Goal of the exercise:
Exactly the lines from the line containing "USB connection. -/" through the last line of the entries below should appear in the answer, reproduced verbatim.
|---|
-- ==== Sys2Proof/Machine/Est.lean ====
section
/-! DEFINITION. Charge and capacity estimation (chapter 10): the accumulators (R277, R278), the rules the EST block applies to an ESTIMATE
record at commit (R273, R283 to R290), capacity learning (R291 to R294), and the capacity store (R295 to R297). The cell model (R279)
stands in the registers; the filter that reads it runs on the array, in BF16, and its record is an operand of BASKET_PASS. -/

namespace Sys2Proof.Machine

def State.estStr (s : State) (r : Fin 3) : EstStr := vget s.est.strs r
def State.setEst (s : State) (r : Fin 3) (x : EstStr) : State := { s with est := { s.est with strs := vset s.est.strs r x } }
/-- Apply a function for each string. -/
def State.eachStr (f : Fin 3 → State → State) (s : State) : State := (List.finRange 3).foldl (fun (s : State) (r : Fin 3) => f r s) s

/-- The accumulator and Q_snap, 4 nC (R277). -/
def State.qAcc (s : State) (r : Fin 3) : Int := sext 64 (s.get64 (Reg.EST_STR_QACC_LO r) (Reg.EST_STR_QACC_HI r))
def State.qSnap (s : State) (r : Fin 3) : Int := sext 64 (s.get64 (Reg.EST_STR_QSNAP_LO r) (Reg.EST_STR_QSNAP_HI r))
/-- q_use, mAh (R291). -/
def State.qUse (s : State) (r : Fin 3) : Nat := s.get (Fd.EST_STR_CAP_cap r)
/-- A charge in accumulator units as mAh. -/
def qMah (q : Int) : Frac := ⟨q, 900000000⟩
/-- Seconds in engine cycles. -/
def secCycles (n : Nat) : Nat := n * 250000000
/-- A percentage or a point value in steps of 0.01, rounded down. -/
def centi (x : Frac) : Nat := min 65535 (x.mul ⟨100, 1⟩).floor.toNat

/-! ## The accumulator (R277, R278) -/

/-- i_s of a frame in mA, with the mark of a gap: the string-side currents of the two stages, a weighted stage without telemetry standing with
its last reported current. -/
def State.stringMa (s : State) (r : Fin 3) : Int × Bool × Vector Int 2 :=
  let x := s.estStr r
  let cur (k : Fin 2) : Int × Bool :=
    let n := 16 + 2 * r.val + k.val
    if s.teleHere n then ((match s.teleOf n with | some t => t.inI | none => 0), false)
    else if s.laneW n ≠ 0 then (vget x.lastI k, true) else (0, false)
  let last : Vector Int 2 := Vector.ofFn fun k => if s.teleHere (16 + 2 * r.val + k.val) then (cur k).1 else vget x.lastI k
  (Frac.round ⟨((cur 0).1 + (cur 1).1) * 1000, 4096⟩, (cur 0).2 || (cur 1).2, last)

/-- What the EST block does with a frame's input: the accumulator, i_snap over frames 0 to 2 of a sweep, and the sums of R278. -/
def State.estClose (s : State) : State :=
  s.eachStr fun r s =>
    if !s.strDecl r then s else
    let i := s.stringMa r
    let x := s.estStr r
    let sum3 := if s.sweepFrame = 0 then i.1 else if s.sweepFrame ≤ 2 then x.iSum3 + i.1 else x.iSum3
    let s := s.setEst r { x with
      lastI := i.2.2, iSum3 := sum3, gapFrames := x.gapFrames + b2n i.2.1, accSum := x.accSum + i.1
      senseSum := (x.senseSum.add (s.cal (12 + r)).frac).norm, frames := x.frames + 1 }
    let s := s.put64 (Reg.EST_STR_QACC_LO r) (Reg.EST_STR_QACC_HI r) (toBits 64 (s.qAcc r + i.1))
    if s.sweepFrame = 2 then s.putBF (Reg.EST_STR_ISNAP r) (roundBF ⟨sum3, 3000⟩) else s

/-- Discard the anchor of a string. -/
def State.dropAnchor (s : State) (r : Fin 3) : State :=
  (s.setEst r { s.estStr r with anchor := none }).put (Fd.EST_STR_ANCHOR_anchor_soc r) 0xFFFF
/-- End full-discharge tracking. -/
def State.dropTrack (s : State) (r : Fin 3) : State := s.setFlag (Fd.EST_STR_FLAG_track_full r) false

/-- At the start of a sweep: Q_snap is latched, the sweep just ended is judged (gap, current means), and the sweep without a commit counts
(R277, R278, R293). -/
def State.estTick (s : State) : State :=
  if !s.sweepStart then s else
  s.eachStr fun r s =>
    if !s.strDecl r then s else
    let x := s.estStr r
    let gap := decide (256 < x.gapFrames)
    let a : Frac := ⟨x.accSum, 1000 * max 1 x.frames⟩
    let b : Frac := x.senseSum.mul ⟨1, max 1 x.frames⟩
    let tol := (Frac.ofInt 2).add ((Frac.max a.abs b.abs).mul ⟨2, 100⟩)
    let off := decide (x.frames ≠ 0) && tol.lt (a.sub b).abs
    let bad := if off then min 64 (x.curBad + 1) else 0
    let good := if off then 0 else min 64 (x.curGood + 1)
    let was := s.flag (Fd.EST_STR_FLAG_cur_flag r)
    let s := s.setEst r { x with
      curBad := bad, curGood := good, gapFrames := 0, accSum := 0, senseSum := Frac.zero, frames := 0, qPrev := s.qSnap r
      stampPrev := x.stamp, stamp := s.time.frameStart, missedCommits := x.missedCommits + 1 }
    let s := s.put64 (Reg.EST_STR_QSNAP_LO r) (Reg.EST_STR_QSNAP_HI r) (toBits 64 (s.qAcc r))
    let s := s.setFlag (Fd.EST_STR_FLAG_gap r) gap
    let s := if gap then (s.dropAnchor r).dropTrack r else s
    let s := if 5 < (s.estStr r).missedCommits then s.dropTrack r else s
    if !was && bad = 64 then (s.setFlag (Fd.EST_STR_FLAG_cur_flag r) true).record Blk.est 0x11 1 (0x700 + r)
    else if was && good = 64 then s.setFlag (Fd.EST_STR_FLAG_cur_flag r) false else s

/-! ## The string value (R284, R289) -/

/-- The least and greatest z of a string's cells. -/
def State.zRange (s : State) (r : Fin 3) : Frac × Frac :=
  let zs := (s.est.zs.drop (224 * r)).take 224
  match zs with
  | [] => (Frac.zero, Frac.zero)
  | z :: l => (l.foldl Frac.min z, l.foldl Frac.max z)

/-- S_str, per cent (R284). -/
def State.stringValue (s : State) (r : Fin 3) : Frac :=
  let z := s.zRange r
  if z.1.isZero then Frac.zero
  else if (Frac.ofInt 1).le z.2 then Frac.ofInt 100
  else (((Frac.ofInt 100).mul z.1).div ((z.1.add (Frac.ofInt 1)).sub z.2)).norm

/-- Show the values of a string in its registers. -/
def State.estRegs (s : State) (r : Fin 3) : State :=
  let x := s.estStr r
  let s := (s.put (Fd.EST_STR_SOC_soc_str r) (centi x.sStr)).put (Fd.EST_STR_SOC_soc_rep r) (centi x.sRep)
  let s := (s.put (Fd.EST_STR_CC_div r) (centi x.d)).put (Fd.EST_STR_CC_soc_cc r) (centi x.sCc)
  let s := s.putBF (Reg.EST_STR_ICV r) (roundBF x.icv)
  let mah (q : Int) : Nat := min 65535 (qMah q).floor.toNat
  (s.put (Fd.EST_STR_TRACK_q_dis r) (mah x.qDis)).put (Fd.EST_STR_TRACK_q_chg r) (mah x.qChg)

/-- Re-anchor S_cc: it is set to the string value (R289), which closes the divergence window (R290). -/
def State.reanchor (s : State) (r : Fin 3) : State :=
  s.setEst r { s.estStr r with sCc := (s.estStr r).sStr, d := Frac.zero, divOpen := none, conflictNow := false }

/-- Set the z of one cell, and form the string value again. -/
def State.setZ (s : State) (r : Fin 3) (c : Nat) (z : Frac) : State :=
  let s := { s with est := { s.est with zs := s.est.zs.set (224 * r + c) z } }
  s.setEst r { s.estStr r with sStr := s.stringValue r }

/-- Report a value, to the profile generator too, which takes it at the sweep boundary (R106). -/
def State.report (s : State) (r : Fin 3) (v : Frac) : State :=
  let s := s.setEst r { s.estStr r with sRep := v }
  { s with prf := { s.prf with socIn := vset s.prf.socIn r (some v) } }

/-! ## Capacity (R291, R292) -/

/-- Learn a capacity in mAh (R292): outside half to 1.1 times the rated capacity it is ignored and noted. -/
def State.learn (s : State) (r : Fin 3) (q : Frac) (source : Nat) : State :=
  let rated := s.get (Fd.EST_MODEL_CTRL_cap_rated r)
  if (Frac.mk rated 2).le q && q.le ⟨11 * rated, 10⟩ then
    let s := s.setEst r { s.estStr r with learned := q.round.toNat, source := source }
    let s := s.setFlag (Fd.EST_STR_FLAG_suspect r) false
    { s with est := { s.est with storeDue := true, learnCount := s.est.learnCount + 1 } }
  else s.record Blk.est 0x13 0 (0x700 + r)

/-- At a commit a change of q_use takes effect and re-anchors the count (R289, R291). -/
def State.takeCapacity (s : State) (r : Fin 3) : State × Bool :=
  let x := s.estStr r
  let q := if x.learned = 0 then s.get (Fd.EST_MODEL_CTRL_cap_rated r) else x.learned
  let src := if x.learned = 0 then 0 else x.source
  let changed := decide (q ≠ s.qUse r)
  ((s.put (Fd.EST_STR_CAP_cap r) q).put (Fd.EST_STR_CAP_source r) src, changed)

/-! ## The commit (R273) -/

/-- The cells of a string with a valid reading, and the highest reading. -/
def State.validCells (s : State) (r : Fin 3) : List Nat := (List.range 224).filter fun c => !s.stale r c
def State.highest (s : State) (r : Fin 3) : Nat := (s.validCells r).foldl (fun m c => max m (s.volt r c)) 0
/-- Were the sweep's readings committed with no node missing? -/
def State.noneMissing (s : State) (r : Fin 3) : Bool :=
  (List.finRange 14).all fun i => s.nodeState r i == 1 && s.get (Fd.CHN_NODE_STAT_missing_run r (i + 1)) == 0

/-- I_cv and the constant-voltage phase (R286). -/
def State.cvStep (s : State) (r : Fin 3) : State :=
  let x := s.estStr r
  let full := s.flag (Fd.PRF_STR_BAND_full_charge r)
  let v := s.highest r
  let vcv := s.get Fd.EST_CHARGE_v_cv
  let rated := Frac.ofInt (s.strRated r)
  let icv := if !full then rated
    else if vcv ≤ v then (x.icv.mul ⟨9, 10⟩).norm
    else if v + 100 < vcv then (Frac.min rated ((x.icv.mul ⟨105, 100⟩).add ⟨1, 10⟩)).norm
    else x.icv
  (s.setEst r { x with icv := icv }).setFlag (Fd.EST_STR_FLAG_cv r) (full && decide (vcv ≤ v + 100))

/-- The magnitude of the sweep's mean current, A. -/
def State.meanMag (s : State) (r : Fin 3) : Frac :=
  let x := s.estStr r
  ⟨(s.qSnap r - x.qPrev).natAbs, max 1 (x.stamp - x.stampPrev)⟩

/-- Has a window that opened at a stamp ended by the present one (R57)? Its end lies outside it, so what the sweep at the end shows no longer counts. -/
def windowOver (opened : Option Nat) (secs stamp : Nat) : Bool := match opened with
  | some t0 => decide (t0 + secCycles secs ≤ stamp)
  | none => false

/-- The taper window (R287): it finds end of charge for the command that carries it out. -/
def State.taperStep (s : State) (r : Fin 3) : State :=
  let x := s.estStr r
  let qual := s.flag (Fd.EST_STR_FLAG_cv r) && s.noneMissing r &&
    (s.meanMag r).lt ⟨s.qUse r, 1000 * max 1 (s.get Fd.EST_CHARGE_taper_div)⟩
  if !qual then (s.setEst r { x with taperOpen := none, eocNow := windowOver x.taperOpen (s.get Fd.EST_TIMES_taper_time) x.stamp }).put
    (Fd.EST_STR_TAPER_taper_count r) 0 else
  match x.taperOpen with
  | none => (s.setEst r { x with taperOpen := some x.stamp }).put (Fd.EST_STR_TAPER_taper_count r) 1
  | some t0 =>
    let s := s.bumpSat (Fd.EST_STR_TAPER_taper_count r)
    if t0 + secCycles (s.get Fd.EST_TIMES_taper_time) ≤ x.stamp then s.setEst r { x with eocNow := true } else s

/-- The rest window (R294): it finds rest points for the command that carries them out. -/
def State.restStep (s : State) (r : Fin 3) : State :=
  let x := s.estStr r
  let rest := s.noneMissing r && (s.meanMag r).lt ⟨s.get Fd.EST_LIMITS_rest_i, 1000⟩
  let s := s.setFlag (Fd.EST_STR_FLAG_at_rest r) rest
  if !rest then (s.setEst r { x with restOpen := none, restNow := windowOver x.restOpen (s.get Fd.EST_TIMES_rest_time) x.stamp }).put
    (Fd.EST_STR_REST_rest_count r) 0 else
  match x.restOpen with
  | none => (s.setEst r { x with restOpen := some x.stamp }).put (Fd.EST_STR_REST_rest_count r) 1
  | some t0 =>
    let s := s.bumpSat (Fd.EST_STR_REST_rest_count r)
    if t0 + secCycles (s.get Fd.EST_TIMES_rest_time) ≤ x.stamp then
      (s.setEst r { x with restNow := true, restOpen := some x.stamp }).put (Fd.EST_STR_REST_rest_count r) 1
    else s

/-- Full-discharge tracking over one commit (R293). -/
def State.trackStep (s : State) (r : Fin 3) : State :=
  if !s.flag (Fd.EST_STR_FLAG_track_full r) then s else
  let x := s.estStr r
  let dq := s.qSnap r - x.qPrev
  let x := if 0 < dq then { x with qDis := x.qDis + dq } else { x with qChg := x.qChg - dq }
  let s := s.setEst r x
  if (Frac.mk (s.qUse r * 2) 100).lt (qMah x.qChg) || s.get (Fd.CHN_STR_STAT_n_fenced r) != 0 || vget s.zfb.strFenced r then s.dropTrack r else s
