-- ==== Sys2Proof/Machine/Sessions.lean ====
section
/-! DEFINITION. What sessions, the semaphore and the audit log have in common (R366 to R372, R405 to R408): an entry and its chain value, the end
of a session, and the configuration semaphore. -/

namespace Sys2Proof.Machine

/-! ## The audit log -/

/-- The 32 leading bytes of an entry (Table 14-6). -/
def auditBytes (n frame kind who session opcode status : Nat) (detail : List Nat) : List Nat :=
  beBytes 8 n ++ beBytes 6 frame ++ [kind, who] ++ beBytes 4 session ++ beBytes 2 opcode ++ [status, 0] ++ (detail ++ List.replicate 8 0).take 8

/-- Show the log in SEC_AUDIT_LO, SEC_AUDIT_HI and SEC_AUDIT_STAT. -/
def State.auditRegs (s : State) : State :=
  let n := s.sec.staged.length
  ((s.put64 Reg.SEC_AUDIT_LO Reg.SEC_AUDIT_HI s.sec.next).put Fd.SEC_AUDIT_STAT_staged (min 128 n)).setFlag Fd.SEC_AUDIT_STAT_full
    (decide (128 ≤ n))

/-- The flash holds these entries, and none is staged. -/
def State.unstage (s : State) (flash : List (AuditEntry × Option AuditCheck)) : State :=
  { s with sec := { s.sec with flash := flash, staged := [], stagedChecks := [] } }
/-- Move the staged entries to flash (R408), each followed by its checkpoint; where the audit area of 64 MiB is full, the oldest 256 KiB are
erased first. -/
def State.auditMove (s : State) : State :=
  let items := s.sec.staged.map fun e => (e, s.sec.stagedChecks.find? fun c => c.n == e.n)
  let size (x : AuditEntry × Option AuditCheck) : Nat := 64 + (if x.2.isSome then 2476 else 0)
  let total := (s.sec.flash ++ items).foldl (fun n x => n + size x) 0
  let old := if total ≤ 67108864 then s.sec.flash
    else (s.sec.flash.foldl (fun (a : Nat × List (AuditEntry × Option AuditCheck)) x =>
      if a.1 < 262144 then (a.1 + size x, a.2) else (a.1, x :: a.2)) (0, [])).2.reverse
  (s.unstage (old ++ items)).auditRegs

/-- Has the staging area taken 64 entries? -/
def State.auditFull (s : State) : Bool := decide (64 ≤ s.sec.staged.length)

/-- An entry takes the next number and its chain value. -/
def State.addEntry (s : State) (b h : List Nat) : State :=
  { s with sec := { s.sec with
    staged := s.sec.staged ++ [(⟨s.sec.next, b, h⟩ : AuditEntry)], next := (s.sec.next + 1) % 2 ^ 64, lastH := h, sinceCheck := true } }
/-- Append an entry (R405 to R408). `who` is byte 15. Where 64 are staged they move to flash. -/
def State.audit (s : State) (kind who session opcode status : Nat) (detail : List Nat) : State :=
  let b := auditBytes s.sec.next s.time.frame kind who session opcode status detail
  let s := (s.addEntry b (Config.sha3 (s.sec.lastH ++ b))).auditRegs
  if s.auditFull then s.auditMove else s

/-- Byte 15 of an entry. -/
def auditWho (role port pair : Nat) : Nat := role % 4 * 64 + port % 4 * 16 + pair % 2

/-! ## Sessions -/

/-- The sessions of a port. -/
def State.portSessions (s : State) (p : Fin 3) : List Sess := s.mgp.sessions.filter fun x => x.port == p

/-- Show the sessions in MGP_PORT_STAT and SEC_SESSIONS. -/
def State.sessionRegs (s : State) : State :=
  let count (role : Nat) : Nat := (s.mgp.sessions.filter fun x => x.role == role).length
  let s := s.each 2 fun p s => s.put (Fd.MGP_PORT_STAT_sessions p) (s.mgp.sessions.filter fun x => x.port.val == p).length
  ((s.put Fd.SEC_SESSIONS_operator (count 0)).put Fd.SEC_SESSIONS_installer (count 1)).put Fd.SEC_SESSIONS_maker (count 2)

/-- Show the semaphore in MGP_SEM_STAT and MGP_SEM_SESSION. -/
def State.semRegs (s : State) : State :=
  match s.mgp.sem with
  | none =>
    (((s.setFlag Fd.MGP_SEM_STAT_held false).put Fd.MGP_SEM_STAT_port 3).put Fd.MGP_SEM_STAT_remain_ms 0).put Fd.MGP_SEM_SESSION_session 0
  | some h =>
    let left := h.2.2 + secCycles (s.get Fd.MGP_CTRL_lease) - s.now
    (((s.setFlag Fd.MGP_SEM_STAT_held true).put Fd.MGP_SEM_STAT_port h.1).put Fd.MGP_SEM_STAT_remain_ms (left / 250000)).put
      Fd.MGP_SEM_SESSION_session h.2.1

/-- The semaphore's holder: port, session, and the lease's last renewal. -/
def State.setSem (s : State) (h : Option (Fin 3 × Nat × Nat)) : State := { s with mgp := { s.mgp with sem := h } }
/-- Free the semaphore. -/
def State.semFree (s : State) : State := (s.setSem none).semRegs

/-- Does a session hold the semaphore? -/
def State.holdsSem (s : State) (p : Fin 3) (n : Nat) : Bool :=
  match s.mgp.sem with
  | some h => h.1 == p && h.2.1 == n
  | none => false

/-- A session leaves the list of open ones. -/
def State.dropSession (s : State) (p : Fin 3) (n : Nat) : State :=
  { s with mgp := { s.mgp with sessions := s.mgp.sessions.filter fun x => !(x.port == p && x.num == n) } }
/-- End a session (R366): it is recorded, and the semaphore it holds is freed (R372). -/
def State.endSession (s : State) (p : Fin 3) (n : Nat) : State :=
  match s.mgp.sessions.find? fun x => x.port == p && x.num == n with
  | none => s
  | some x =>
    let s := if s.holdsSem p n then s.semFree else s
    let s := s.dropSession p n
    (s.audit 3 (auditWho x.role p 0) n 0 0 []).sessionRegs

/-- End every session that a condition names. -/
def State.endSessions (s : State) (f : Sess → Bool) : State :=
  (s.mgp.sessions.filter f).foldl (fun (s : State) x => s.endSession x.port x.num) s

/-- SESSION_IDLE_EXPIRY (R366): no packet of the session has passed the tag check within session_idle. -/
def execSessionIdleExpiry (port : Fin 3) (session : Nat) (s : State) : Out :=
  .next <| match s.mgp.sessions.find? fun x => x.port == port && x.num == session with
    | some x => if x.last + secCycles (s.get Fd.MGP_CTRL_session_idle) ≤ s.now then s.endSession port session else s
    | none => s

/-- The role of an open session; 3 where it is not known. -/
def State.roleOf (s : State) (p : Fin 3) (n : Nat) : Nat :=
  match s.mgp.sessions.find? fun x => x.port == p && x.num == n with
  | some x => x.role
  | none => 3
/-- The lease of a session ends: the semaphore is free, which is counted, noted and audited (R372). -/
def State.leaseEnds (s : State) (p : Fin 3) (n : Nat) : State :=
  ((s.semFree.bump Fd.MGP_SEM_CNT_expired).record Blk.mgp 0x10 0 (0xC00 + p)).audit 5 (auditWho (s.roleOf p n) p 0) n 0 0 []
/-- LEASE_EXPIRY (R372): the lease has run out; the semaphore is free, and a Note is recorded. -/
def execLeaseExpiry (s : State) : Out :=
  .next <| match s.mgp.sem with
    | some h =>
      if h.2.2 + secCycles (s.get Fd.MGP_CTRL_lease) ≤ s.now then
        s.leaseEnds h.1 h.2.1
      else s
    | none => s

/-- PORT_LINK_LOSS (R366): a port's link is lost, and its sessions end. For the console it is the loss of its USB connection. -/
def execPortLinkLoss (port : Fin 3) (s : State) : Out :=
  .next <|
    let s := if port.val < 2 then (s.setFlag (Fd.MGP_PORT_STAT_link port) false) else s
    s.endSessions fun x => x.port == port

/-- PORT_LINK_UP (R383): the link is up, or an accepted optical module is fitted. -/
def execPortLinkUp (port : Fin 2) (linkUp : Bool) (s : State) : Out :=
  .next <|
    let s := s.setFlag (Fd.MGP_PORT_STAT_module_ok port) true
    if linkUp then s.setFlag (Fd.MGP_PORT_STAT_link port) true else s

end Sys2Proof.Machine
end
|---|
Response for this exercise:
/-- PORT_LINK_LOSS (R366): a port's link is lost, and its sessions end. For the console it is the loss of its USB connection. -/
def execPortLinkLoss (port : Fin 3) (s : State) : Out :=
  .next <|
    let s := if port.val < 2 then (s.setFlag (Fd.MGP_PORT_STAT_link port) false) else s
    s.endSessions fun x => x.port == port

/-- PORT_LINK_UP (R383): the link is up, or an accepted optical module is fitted. -/
def execPortLinkUp (port : Fin 2) (linkUp : Bool) (s : State) : Out :=
  .next <|
    let s := s.setFlag (Fd.MGP_PORT_STAT_module_ok port) true
    if linkUp then s.setFlag (Fd.MGP_PORT_STAT_link port) true else s

end Sys2Proof.Machine
end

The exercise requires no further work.